Федерико Гарсиа Лорка

Федерико Гарсиа Лорка "Поэт в Нью-Йорке"

Федерико Гарсиа Лорка

Поэт в Нью-Йорке

1929 - 1930



	СТИХИ ОБ ОДИНОЧЕСТВЕ В КОЛУМБИЙСКОМ УНИВЕРСИТЕТЕ

	ВОЗВРАЩЕНИЕ С ПРОГУЛКИ

	Я в этом городе раздавлен небесами.
	И здесь, на улицах с повадками змеи,
	где ввысь растет кристаллом косный камень,
	пусть отрастают волосы мои.

	Немое дерево с культями чахлых веток,
	ребенок, бледный белизной яйца,

	лохмотья луж на башмаках, и этот
	беззвучный вопль разбитого лица,

	тоска, сжимающая душу обручами,
	и мотылек в чернильнице моей...

	И, сотню лиц сменивший за сто дней, -
	я сам, раздавленный чужими небесами.



	1910

	(Интермедия)

	Те глаза мои девятьсот десятого года
	еще не видали ни похоронных шествий,
	ни поминальных пиршеств, после которых
					     плачут,
	ни сутулых сердец, на морского конька похожих.

	Те глаза мои девятьсот десятого года
	видели белую стену, у которой мочились дети,
	морду быка да порою - гриб ядовитый
	и по углам, разрисованным смутной луною,
	дольки сухого лимона в четкой тени бутылок.

	Те глаза мои все еще бродят по конским холкам,
	по ковчегу, в котором уснула Святая Роза,
	по крышам любви, где заломлены свежие руки,
	по заглохшему саду, где коты поедают лягушек.

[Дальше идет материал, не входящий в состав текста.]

theorem State.actAry_steps {mu : Part → Prop} (mout : mu .out) (mreck : mu .reck) (mary : mu .ary) {org s : State} (ho : Steps mu org s) (off : ℕ) (v : ℕ) : Steps mu org (State.actAry s off v) := by
  unfold State.actAry
  repeat' with_reducible first | assumption | intro _ | apply Steps.ite | apply State.start_steps | apply State.passStart_steps | apply State.hkStart_steps | apply State.detShow_steps | apply State.on_steps | apply State.bcAbort_steps | apply State.bcStart_steps

theorem State.actMem_steps {mu : Part → Prop} (mhbm : mu .hbm) (mfree : mu .free) (mout : mu .out) (mmem : mu .mem) {org s : State} (ho : Steps mu org s) (n : ℕ) (off : ℕ) (v : ℕ) : Steps mu org (State.actMem s n off v) := by
  unfold State.actMem
  repeat' with_reducible first | assumption | intro _ | apply Steps.ite | apply State.start_steps | apply State.spareGo_steps | apply State.pprGo_steps | apply State.on_steps | apply State.popUe_steps | apply State.testWrite_steps | apply State.testRead_steps

theorem State.actDma_steps {mu : Part → Prop} (mhbm : mu .hbm) (mfree : mu .free) (mout : mu .out) (mreck : mu .reck) (mmem : mu .mem) (mdma : mu .dma) {org s : State} (ho : Steps mu org s) (n : ℕ) (off : ℕ) (v : ℕ) : Steps mu org (State.actDma s n off v) := by
  unfold State.actDma
  repeat' with_reducible first | assumption | intro _ | apply Steps.ite | apply State.dmaStop_steps | apply State.on_steps | apply State.dmaClear_steps | apply State.dmaPause_steps | apply State.dmaResume_steps | apply State.dmaGo_steps

theorem State.actFab_steps {mu : Part → Prop} (mout : mu .out) (mreck : mu .reck) (mmot : mu .mot) (ming : mu .ing) (mfab : mu .fab) (mnet : mu .net) {org s : State} (ho : Steps mu org s) (off : ℕ) (v : ℕ) : Steps mu org (State.actFab s off v) := by
  unfold State.actFab
  lift_lets
  intro z0
  try dsimp -zeta -zetaHave only [z0]
  repeat' with_reducible first | assumption | intro _ | apply Steps.ite | apply State.fabShow_steps | apply State.start_steps | apply State.fabReckGo_steps | apply State.fabShareGo_steps | apply State.takeStripes_steps | apply State.groupGo_steps | apply State.groupHold_steps | apply Steps.fab

theorem State.actPak_steps {mu : Part → Prop} (mout : mu .out) (mpak : mu .pak) {org s : State} (ho : Steps mu org s) (off : ℕ) (v : ℕ) : Steps mu org (State.actPak s off v) := by
  unfold State.actPak
  repeat' with_reducible first | assumption | (intro (hh : Pak.shaped _); first | (simpa [Pak.shaped, setAt, modAt] using hh; done) | (simp [Pak.shaped, setAt, modAt] at hh ⊢; omega)) | intro _ | apply Steps.ite | apply State.on_steps | apply State.retrain_steps | apply State.modPak_steps

theorem State.regAct_steps {mu : Part → Prop} (mhbm : mu .hbm) (mfree : mu .free) (mout : mu .out) (mpins : mu .pins) (mreck : mu .reck) (mmot : mu .mot) (ming : mu .ing) (malc : mu .alc) (mpak : mu .pak) (mary : mu .ary) (mfab : mu .fab) (mmem : mu .mem) (mled : mu .led) (mdma : mu .dma) (mtim : mu .tim) (mnet : mu .net) (mchk : mu .chk) {org s : State} (ho : Steps mu org s) (old : State) (p : Page) (off : ℕ) (v : ℕ) : Steps mu org (State.regAct s old p off v) := by
  unfold State.regAct
  repeat' with_reducible first | assumption | intro _ | apply Steps.ite | apply State.start_steps | apply State.ring_steps | apply State.alarmCheck_steps | apply State.fabShow_steps | apply State.setRunning_steps | apply State.actFab_steps | apply State.actIng_steps | apply State.on_steps | apply State.srvAbort_steps | apply State.srvStart_steps | apply State.rejoin_steps | apply State.cmpShow_steps | apply State.swap_steps | apply State.bankShow_steps | apply State.wr_steps | apply State.actPak_steps | apply State.laneRetrain_steps | apply State.eyeShow_steps | apply State.actAry_steps | apply State.actMot_steps | apply State.actMem_steps | apply State.actDma_steps | split

theorem State.regOp_steps {mu : Part → Prop} (mhbm : mu .hbm) (mfree : mu .free) (mout : mu .out) (mpins : mu .pins) (mreck : mu .reck) (mmot : mu .mot) (ming : mu .ing) (malc : mu .alc) (mpak : mu .pak) (mary : mu .ary) (mfab : mu .fab) (mmem : mu .mem) (mled : mu .led) (mdma : mu .dma) (mtim : mu .tim) (mnet : mu .net) (mink : mu .ink) (mchk : mu .chk) (mpwr : mu .pwr) {org s u : State} (ho : Steps mu org s) (ag : Agent) (p : Page) (off v : Nat) (h : s.regOp ag p off v = some u) : Steps mu org u := by
  unfold State.regOp at h
  repeat' split at h
  all_goals (try cases h)
  all_goals first
    | exact ho
    | exact Steps.tim ho (by assumption)
    | (with_reducible apply State.permitWrite_steps <;> assumption)
    | (with_reducible apply State.reckonWrite_steps <;> assumption)
    | (with_reducible apply State.rckCtrlWrite_steps <;> assumption)
    | (with_reducible apply State.cellarAccess_steps <;> assumption)
    | (with_reducible apply State.incHi_steps <;> assumption)
    | (with_reducible apply State.adjHi_steps <;> assumption)
    | (with_reducible apply State.membersWrite_steps <;> assumption)
    | (with_reducible apply State.corCfgWrite_steps <;> assumption)
    | (with_reducible apply State.geomWrite_steps <;> assumption)
    | (with_reducible apply State.pakCfgWrite_steps <;> assumption)
    | (with_reducible apply State.regionWrite_steps <;> assumption)
    | (with_reducible apply State.ledRdWrite_steps <;> assumption)
    | (with_reducible apply State.raise_steps <;> assumption)

theorem State.blockWrite_steps {mu : Part → Prop} (mhbm : mu .hbm) (mfree : mu .free) (mout : mu .out) (mpins : mu .pins) (mreck : mu .reck) (mmot : mu .mot) (ming : mu .ing) (malc : mu .alc) (mpak : mu .pak) (mary : mu .ary) (mfab : mu .fab) (mmem : mu .mem) (mled : mu .led) (mdma : mu .dma) (mtim : mu .tim) (mnet : mu .net) (mink : mu .ink) (mchk : mu .chk) (mpwr : mu .pwr) {org s : State} (ho : Steps mu org s) (ag : Agent) (p : Page) (off v : Nat) : Steps mu org (s.blockWrite ag p off v) := by
  have hc := State.cfgInject_steps (by assumption) (by assumption) ho p
  have ht := State.cfgAccess_steps (by assumption) (by assumption) (by assumption) (by assumption) ho p
  unfold State.blockWrite
  refine Steps.ite ho (Steps.ite (State.raise_steps mout ho _ _) (Steps.ite (State.chkWrite_steps (by assumption) (by assumption) hc _ _ _ _) (Steps.ite (State.raise_steps mout ht _ _) ?_)))
  split
  · exact State.regOp_steps (by assumption) (by assumption) (by assumption) (by assumption) (by assumption) (by assumption) (by assumption) (by assumption) (by assumption) (by assumption) (by assumption) (by assumption) (by assumption) (by assumption) (by assumption) (by assumption) (by assumption) (by assumption) (by assumption) ht _ _ _ _ (by assumption)
  · exact State.regAct_steps (by assumption) (by assumption) (by assumption) (by assumption) (by assumption) (by assumption) (by assumption) (by assumption) (by assumption) (by assumption) (by assumption) (by assumption) (by assumption) (by assumption) (by assumption) (by assumption) (by assumption) (State.fieldsWrite_steps (by assumption) ht _ _ _) _ _ _ _

theorem State.busWrite_steps {mu : Part → Prop} (mhbm : mu .hbm) (mfree : mu .free) (mout : mu .out) (mpins : mu .pins) (mreck : mu .reck) (mmot : mu .mot) (ming : mu .ing) (malc : mu .alc) (mpak : mu .pak) (mary : mu .ary) (mfab : mu .fab) (mmem : mu .mem) (mled : mu .led) (mdma : mu .dma) (mtim : mu .tim) (mnet : mu .net) (mink : mu .ink) (mchk : mu .chk) (mpwr : mu .pwr) {org s : State} (ho : Steps mu org s) (ag : Sys2Proof.Agent) (a : ℕ) (v : ℕ) (whole : Bool) : Steps mu org (State.busWrite s ag a v whole) := by
  unfold State.busWrite
  repeat' with_reducible first | assumption | apply Steps.ite | apply State.headerWrite_steps | apply State.blockWrite_steps | apply State.msixWrite_steps | apply State.tableWrite_steps | apply State.raise_steps | split

theorem execRegisterWrite_steps (agent : Sys2Proof.Agent) (addr : BitVec 26) (value : Sys2Proof.Word) (enables : BitVec 4) (s : State) : Next (fun k => k ∈ [Part.hbm, Part.free, Part.out, Part.pins, Part.reck, Part.mot, Part.ing, Part.alc, Part.pak, Part.ary, Part.fab, Part.mem, Part.led, Part.dma, Part.tim, Part.net, Part.ink, Part.chk, Part.pwr]) s (execRegisterWrite agent addr value enables s) := by
  unfold execRegisterWrite
  repeat' with_reducible first | exact Steps.refl _ _ | apply Next.done | apply State.busWrite_steps | split | decide

theorem State.bar2Word_steps {mu : Part → Prop} (mhbm : mu .hbm) (mfree : mu .free) (mout : mu .out) (mreck : mu .reck) (mmem : mu .mem) {org s : State} (ho : Steps mu org s) (a : ℕ) (n : ℕ) (c : ℕ) : Steps mu org (State.bar2Word s a n c).2 := by
  unfold State.bar2Word
  lift_lets
  intro z0
  have hz0 : Steps mu org z0.2 := by
    dsimp only [z0]
    repeat' with_reducible first | assumption | apply State.memRead_steps
  try clear_value z0
  intro z1; try clear_value z1
  intro z2; try clear_value z2
  repeat' with_reducible first | assumption | split

theorem State.bar2Words_steps {mu : Part → Prop} (mhbm : mu .hbm) (mfree : mu .free) (mout : mu .out) (mreck : mu .reck) (mmem : mu .mem) {org s : State} (ho : Steps mu org s) (a n : Nat) (l : List Nat) : Steps mu org (s.bar2Words a n l).2 := by
  induction l generalizing s with
  | nil => exact ho
  | cons c t ih => exact ih (State.bar2Word_steps (by assumption) (by assumption) (by assumption) (by assumption) (by assumption) ho a n c)

theorem execBar2Read_steps (offset : BitVec 34) (len : BitVec 12) (s : State) : Next (fun k => k ∈ [Part.hbm, Part.free, Part.out, Part.reck, Part.mem]) s (execBar2Read offset len s) :=
  Next.done (Steps.ite (Steps.refl _ s) (Steps.ite (State.emit_steps (by decide) (State.raise_steps (by decide) (Steps.refl _ s) _ _) _)
    (State.emit_steps (by decide) (State.raiseIf_steps (by decide) (State.bar2Words_steps (by decide) (by decide) (by decide) (by decide) (by decide) (Steps.refl _ s) ..) ..) _)))

theorem execBar2Write_steps (offset : BitVec 34) (data : List Sys2Proof.Byte) (ep : Bool) (s : State) : Next (fun k => k ∈ [Part.hbm, Part.free, Part.out, Part.reck, Part.mem]) s (execBar2Write offset data ep s) := by
  unfold execBar2Write
  repeat' with_reducible first | exact Steps.refl _ _ | apply Next.done | apply State.raise_steps | apply State.memWrite_steps | split | decide

theorem State.edgeSpoiled_steps {mu : Part → Prop} (mout : mu .out) (mreck : mu .reck) (mmot : mu .mot) (mfab : mu .fab) (mnet : mu .net) {org s : State} (ho : Steps mu org s)  : Steps mu org (State.edgeSpoiled s) := by
  unfold State.edgeSpoiled
  repeat' with_reducible first | assumption | apply State.halt_steps | apply State.modMot_steps | split

theorem State.readSpoiled_steps {mu : Part → Prop} (mout : mu .out) (mreck : mu .reck) (mmot : mu .mot) (ming : mu .ing) (mfab : mu .fab) (mnet : mu .net) {org s : State} (ho : Steps mu org s) (j : ℕ) : Steps mu org (State.readSpoiled s j) := by
  unfold State.readSpoiled
  repeat' with_reducible first | assumption | apply Steps.ite | apply State.markRecompute_steps | apply State.halt_steps | apply State.raise_steps | split

theorem State.crossed_steps {mu : Part → Prop} (mhbm : mu .hbm) (mout : mu .out) (mreck : mu .reck) (mmot : mu .mot) (ming : mu .ing) (mpak : mu .pak) (mfab : mu .fab) (mmem : mu .mem) (mled : mu .led) (mnet : mu .net) {org s : State} (ho : Steps mu org s) (x1 : Sys2Proof.Crossing) : Steps mu org (State.crossed s x1) := by
  unfold State.crossed
  repeat' with_reducible first | assumption | apply Steps.ite | apply State.recordCompare_steps | apply State.dropTile_steps | apply State.raise_steps | apply State.satInc_steps | apply State.discardTile_steps | apply State.tellOwner_steps | apply State.putPoison_steps | apply State.readSpoiled_steps | apply State.modLane_steps | apply State.edgeSpoiled_steps | apply State.smpDiscard_steps | split

theorem execCrossingWordDeliver_steps (kind : Sys2Proof.Crossing) (good : Bool) (s : State) : Next (fun k => k ∈ [Part.hbm, Part.out, Part.reck, Part.mot, Part.ing, Part.pak, Part.fab, Part.mem, Part.led, Part.net]) s (execCrossingWordDeliver kind good s) := by
  unfold execCrossingWordDeliver
  repeat' with_reducible first | exact Steps.refl _ _ | apply Next.done | apply State.crossed_steps | split | decide

theorem State.planFrames_steps {mu : Part → Prop} (mout : mu .out) (mfab : mu .fab) (mnet : mu .net) {org s : State} (ho : Steps mu org s) (w : Waybill) (p : Plan) (align : Bool) (fuel j : Nat) :
    Steps mu org (s.planFrames w p align fuel j) := by
  induction fuel generalizing s j with
  | zero => exact ho
  | succ k ih => exact Steps.ite ho (ih (State.fabricSend_steps (by assumption) (by assumption) (by assumption) ho _ _ _ _) _)

theorem State.sendPlan_steps {mu : Part → Prop} (mout : mu .out) (mfab : mu .fab) (mnet : mu .net) {org s : State} (ho : Steps mu org s) (w : Waybill) (p : Plan) (align : Bool) : Steps mu org (State.sendPlan s w p align) := by
  unfold State.sendPlan
  repeat' with_reducible first | assumption | apply Steps.ite | apply State.planFrames_steps

theorem State.armWaybill_steps {mu : Part → Prop} (mout : mu .out) (mreck : mu .reck) (mmot : mu .mot) (ming : mu .ing) (malc : mu .alc) (mfab : mu .fab) (mled : mu .led) (mnet : mu .net) {org s : State} (ho : Steps mu org s) (w : Waybill) (p : Plan) : Steps mu org (State.armWaybill s w p) := by
  unfold State.armWaybill
  lift_lets
  intro z0; try clear_value z0
  intro z1; try clear_value z1
  intro z2
  try dsimp -zeta -zetaHave only [z2]
  intro z3
  try dsimp -zeta -zetaHave only [z3]
  intro z4
  have hz4 : Steps mu org z4 := by
    dsimp only [z4]
    repeat' with_reducible first | assumption | (apply Or.inl; first | assumption | decide) | exact Or.inr rfl | exact id | (intro (hh : Ing.shaped _); first | (simpa [Ing.shaped, setAt, modAt] using hh; done) | (simp [Ing.shaped, setAt, modAt] at hh ⊢; omega)) | split | fail_if_no_progress apply Steps.upd
  try clear_value z4
  intro z5
  have hz5 : Steps mu org z5 := by
    dsimp only [z5]
    repeat' with_reducible first | assumption | apply State.wr_steps
  try clear_value z5
  intro z6
  try dsimp -zeta -zetaHave only [z6]
  intro z7
  have hz7 : Steps mu org z7 := by
    dsimp only [z7]
    repeat' with_reducible first | assumption | apply Steps.ite | apply Steps.alc
  try clear_value z7
  intro z8
  have hz8 : Steps mu org z8 := by
    dsimp only [z8]
    repeat' with_reducible first | assumption | apply State.raise_steps | apply State.wrs_steps
  try clear_value z8
  intro z9
  have hz9 : Steps mu org z9 := by
    dsimp only [z9]
    repeat' with_reducible first | assumption | apply State.sendPlan_steps | apply State.openRecord_steps
  try clear_value z9
  repeat' with_reducible first | assumption | apply Steps.ite | apply State.alignCheck_steps | apply State.ingShow_steps | apply State.armShow_steps | apply State.becomeCurrent_steps | apply State.alcClear_steps

theorem State.refuseWaybill_steps {mu : Part → Prop} (mout : mu .out) (ming : mu .ing) {org s : State} (ho : Steps mu org s) (w : Waybill) (code : ℕ) (detail : ℕ) (shows : List (Fld × ℕ)) (alcEvent : Bool) : Steps mu org (State.refuseWaybill s w code detail shows alcEvent) := by
  unfold State.refuseWaybill
  lift_lets
  intro z0
  try dsimp -zeta -zetaHave only [z0]
  intro z1
  have hz1 : Steps mu org z1 := by
    dsimp only [z1]
    repeat' with_reducible first | assumption | (intro (hh : Ing.shaped _); first | (simpa [Ing.shaped, setAt, modAt] using hh; done) | (simp [Ing.shaped, setAt, modAt] at hh ⊢; omega)) | apply Steps.ing
  try clear_value z1
  intro z2
  have hz2 : Steps mu org z2 := by
    dsimp only [z2]
    repeat' with_reducible first | assumption | apply State.wrs_steps
  try clear_value z2
  repeat' with_reducible first | assumption | apply State.showQueue_steps | apply State.raiseIf_steps | apply State.raise_steps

	Чердаки, где седая пыль лепит мох и лица,
	сундуки, где шуршит молчанье сушеных раков,
	уголки, где столкнулся сон со своею явью.
	Там остались и те глаза.

	Я не знаю ответов. Я видел, что все в этом мире
	искало свой путь и в конце пустоту находило.

	В нелюдимых ветрах - заунывность пустого
					    пространства,
	а в глазах моих - толпы одетых,
			     но нет под одеждами тел!



	ИСТОРИЯ И КРУГОВОРОТ ТРЕХ ДРУЗЕЙ

	Эмилио,
	Энрике
	и Лоренсо.

	Все трое леденели:
	Энрике - от безвыходной постели,
	Эмилио - от взглядов и падений,
	Лоренсо - от ярма трущобных академий.

	Эмилио,
	Энрике
	и Лоренсо.

	Втроем они сгорали:
	Лоренсо - от огней в игорном зале,
	Эмилио - от крови и от игольной стали,
	Энрике - от поминок и фотографий
				в стареньком журнале.
	И всех похоронили:
	Лоренсо - в лоне Флоры,
	Эмилио - в недопитом стакане,
	Энрике - в море, в пустоглазой птиие,
				в засохшем таракане.

	Один,
	второй
	и третий.
	Из рук моих уплывшие виденья -
	китайские фарфоровые горы,
	три белоконных тени,
	три снежных дали в окнах голубятен,
	где топчет кочет стайку лунных пятен.

	Эмилио,
	Энрике
	и Лоренсо.
	Три мумии
	с мощами мух осенних,
	с чернильницей, запакощенной псами,
	и ветром ледяным, который стелет
	снега над материнскими сердцами, -
	втроем у голубых развалин рая,
	где пьют бродяги, смертью заедая.

	Я видел, как вы плакали и пели
	и как исчезли следом,
	развеялись
	в яичной скорлупе,
	в ночи с ее прокуренным скелетом,
	в моей тоске среди осколков лунной кости,
	в моем веселье, с пыткой схожем,
	в моей душе, завороженной голубями,
	в моей безлюдной смерти
	с единственным запнувшимся прохожим.

	Пять лун я заколол над заводью арены -
	и пили веера волну рукоплесканий.
	Теплело молоко у рожениц - и розы
	их белую тоску вбирали лепестками,
	Эмилио,
	Энрике
	и Лоренсо.
	Безжалостна Диана,
	но груди у нее воздушны и высоки.
	То кровь оленья поит белый камень,
	то вдруг оленьи сны проглянут в конском оке.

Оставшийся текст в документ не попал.